Provided entries:
theorem Chip.lmAddr_lmWrite (v : Nat) : (c.lmWrite j v).fld (CL_LM_ADDR.addr j) = (c.fld (CL_LM_ADDR.addr j) + 1) % 2 ^ 15 := by
  unfold Chip.lmWrite
  dsimp only
  rw [Chip.fld_incWrap_same]
  split <;> rfl

/-! The register window (10 R253). -/

/-- A register below the windows holds no part of a scalar or of an accumulator. -/
theorem Chip.clX_put (g : Fld) (v x : Nat) (h : g.key < (clBase j + 0x200) * 8) : (c.put g v).clX j x = c.clX j x := by
  have hlo : (CL_X_LO.lo j x).key = (clBase j + 0x200 + 8 * x) * 8 + 0 := rfl
  have hhi : (CL_X_HI.hi j x).key = (clBase j + 0x204 + 8 * x) * 8 + 0 := rfl
  rw [Chip.clX, Chip.fld2, Chip.fld_put_other _ _ _ _ (by omega), Chip.fld_put_other _ _ _ _ (by omega)]
  rfl

theorem Chip.clAccBits_put (g : Fld) (v x : Nat) (h : g.key < (clBase j + 0x200) * 8) :
    (c.put g v).clAccBits j x = c.clAccBits j x := by
  have hlo : (CL_ACC_LO.lo j x).key = (clBase j + 0x280 + 16 * x) * 8 + 0 := rfl
  have hmid : (CL_ACC_MID.mid j x).key = (clBase j + 0x284 + 16 * x) * 8 + 0 := rfl
  have htop : (CL_ACC_TOP.top j x).key = (clBase j + 0x288 + 16 * x) * 8 + 0 := rfl
  rw [Chip.clAccBits, Chip.fld3, Chip.fld_put_other _ _ _ _ (by omega), Chip.fld_put_other _ _ _ _ (by omega),
    Chip.fld_put_other _ _ _ _ (by omega)]
  rfl

theorem Chip.clRegWrite_refused (off v : Nat) (h : 1 < c.clState j) : c.clRegWrite j off v = c.put (CL_ERR.bad_value j) 1 :=
  if_pos h

theorem Chip.clRegWrite_ctrl (v : Nat) (h : c.clState j ≤ 1) : (c.clRegWrite j 0 v).fld (CL_CTRL.gck j) = v % 16 := by
  have hn : ¬1 < c.clState j := by omega
  rw [Chip.clRegWrite, if_neg hn, if_pos rfl]
  simp (disch := exact Fld.key_ne (b := clBase j) (m := 0) (n := 0) rfl rfl rfl) only [Chip.fld_put_other, Chip.fld_put_same, Fld.of_mod]
  simp [Fld.of, bits, CL_CTRL.gck]

/-- The high word of a scalar register applies the low word held for it (00 R15). -/
theorem Chip.clRegWrite_scalar (v x : Nat) (h : c.clState j ≤ 1) (hx : x < 16) (hv : v < 2 ^ 32) :
    (c.clRegWrite j (0x204 + 8 * x) v).clX j x = c.heldWord (clBase j + 0x200 + 8 * x) 0 % 2 ^ 32 + 2 ^ 32 * v := by
  have hreg : c.clRegWrite j (0x204 + 8 * x) v =
      (c.put (CL_X_LO.lo j x) (c.heldWord (clBase j + 0x200 + 8 * x) 0)).put (CL_X_HI.hi j x) v := by
    have e : (0x204 + 8 * x - 0x200) / 8 = x := by omega
    have ea : clBase j + (0x204 + 8 * x) - 4 = clBase j + 0x200 + 8 * x := by omega
    rw [Chip.clRegWrite, if_neg (by omega), if_neg (by omega), if_neg (by omega), if_pos (by omega)]
    dsimp only
    rw [if_neg (by omega), e, ea]
  have hlo : (CL_X_LO.lo j x).key = (clBase j + 0x200 + 8 * x) * 8 + 0 := rfl
  have hhi : (CL_X_HI.hi j x).key = (clBase j + 0x204 + 8 * x) * 8 + 0 := rfl
  rw [hreg, Chip.clX, Chip.fld2, Chip.fld_put_same, Chip.fld_put_other _ _ _ _ (by omega), Chip.fld_put_same]
  exact congrArg (_ + 2 ^ 32 * ·) (Nat.mod_eq_of_lt hv)

end Sys2Proof.Machine
end

section
namespace Sys2Proof.Machine

variable (c : Chip) (j : Nat)

theorem Chip.cl_clPend (k b : Nat) : (c.clPend j b).cl k = c.cl k := c.cl_put k _ _

theorem Chip.clLoad_taken (h : c.clState j ≤ 1) :
    c.clLoad j = (c.put (CL_STATUS.ucode_busy j) 1).emit (.dramRead (.cluster j) (c.ucodeBase j) 32768) :=
  if_neg (Nat.not_lt.mpr h)

theorem Chip.clLoad_refused (h : 1 < c.clState j) : c.clLoad j = c.put (CL_ERR.bad_value j) 1 := if_pos h

end Sys2Proof.Machine

namespace Sys2Proof

open Machine

variable (s : State) (j : Fin 512)

theorem clCmdStart_spec : Completes (.clCmdStart j) s fun t =>
    (s.chip.clState j ≤ 1 → s.chip.flag (CL_STATUS.ucode_valid j) = true → s.chip.fld (CL_STATUS.depth j) ≤ 4 →
      t.chip.clState j = 2 ∧ t.chip.fld (CL_PC.pc j) = s.chip.fld (CL_START.start j) ∧ t.chip.fld (CL_STATUS.depth j) = 0 ∧
      (t.chip.cl j).handler = false) ∧
    (1 < s.chip.clState j ∨ s.chip.flag (CL_STATUS.ucode_valid j) = false →
      t.chip.clState j = s.chip.clState j ∧ t.chip.flag (CL_ERR.start_refused j) = true) := by
  refine ⟨{ s with chip := s.chip.clStart j }, rfl, s.chip.clStart_runs j, fun h => ?_⟩
  simp [s.chip.clStart_refused j h]

theorem clCmdResume_spec : Completes (.clCmdResume j) s fun t =>
    (s.chip.clState j = 1 → t.chip.clState j = (if (s.chip.cl j).handler then 3 else 2) ∧
      t.chip.fld (CL_PC.pc j) = s.chip.fld (CL_PC.pc j)) ∧
    (s.chip.clState j ≠ 1 → t.chip.clState j = s.chip.clState j ∧ t.chip.flag (CL_ERR.start_refused j) = true) := by
  refine ⟨{ s with chip := s.chip.clResume j }, rfl, s.chip.clResume_halted j, fun h => ?_⟩
  simp [s.chip.clResume_refused j h]

theorem clCmdHalt_spec : Completes (.clCmdHalt j) s fun t =>
    (2 ≤ s.chip.clState j → (s.chip.cl j).redirs = [] →
      t.chip.clState j = 1 ∧ t.chip.fld (CL_PC.pc j) = s.chip.fld (CL_PC.pc j)) ∧
    (s.chip.clState j < 2 → t.chip.clState j = s.chip.clState j ∧ t.chip.flag (CL_ERR.start_refused j) = true) := by
  refine ⟨{ s with chip := s.chip.clStop j }, rfl, fun hs hr => ?_, fun h => ?_⟩
  · simp only [s.chip.clStop_boundary j hs hr]
    exact ⟨s.chip.clState_clHalt j, s.chip.pc_clHalt j⟩
  · simp [s.chip.clStop_refused j h]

What the exercise asks:
Where a line of the listing includes the word "depth", it counts; say how many such lines there are and nothing more.

Expected answer:
2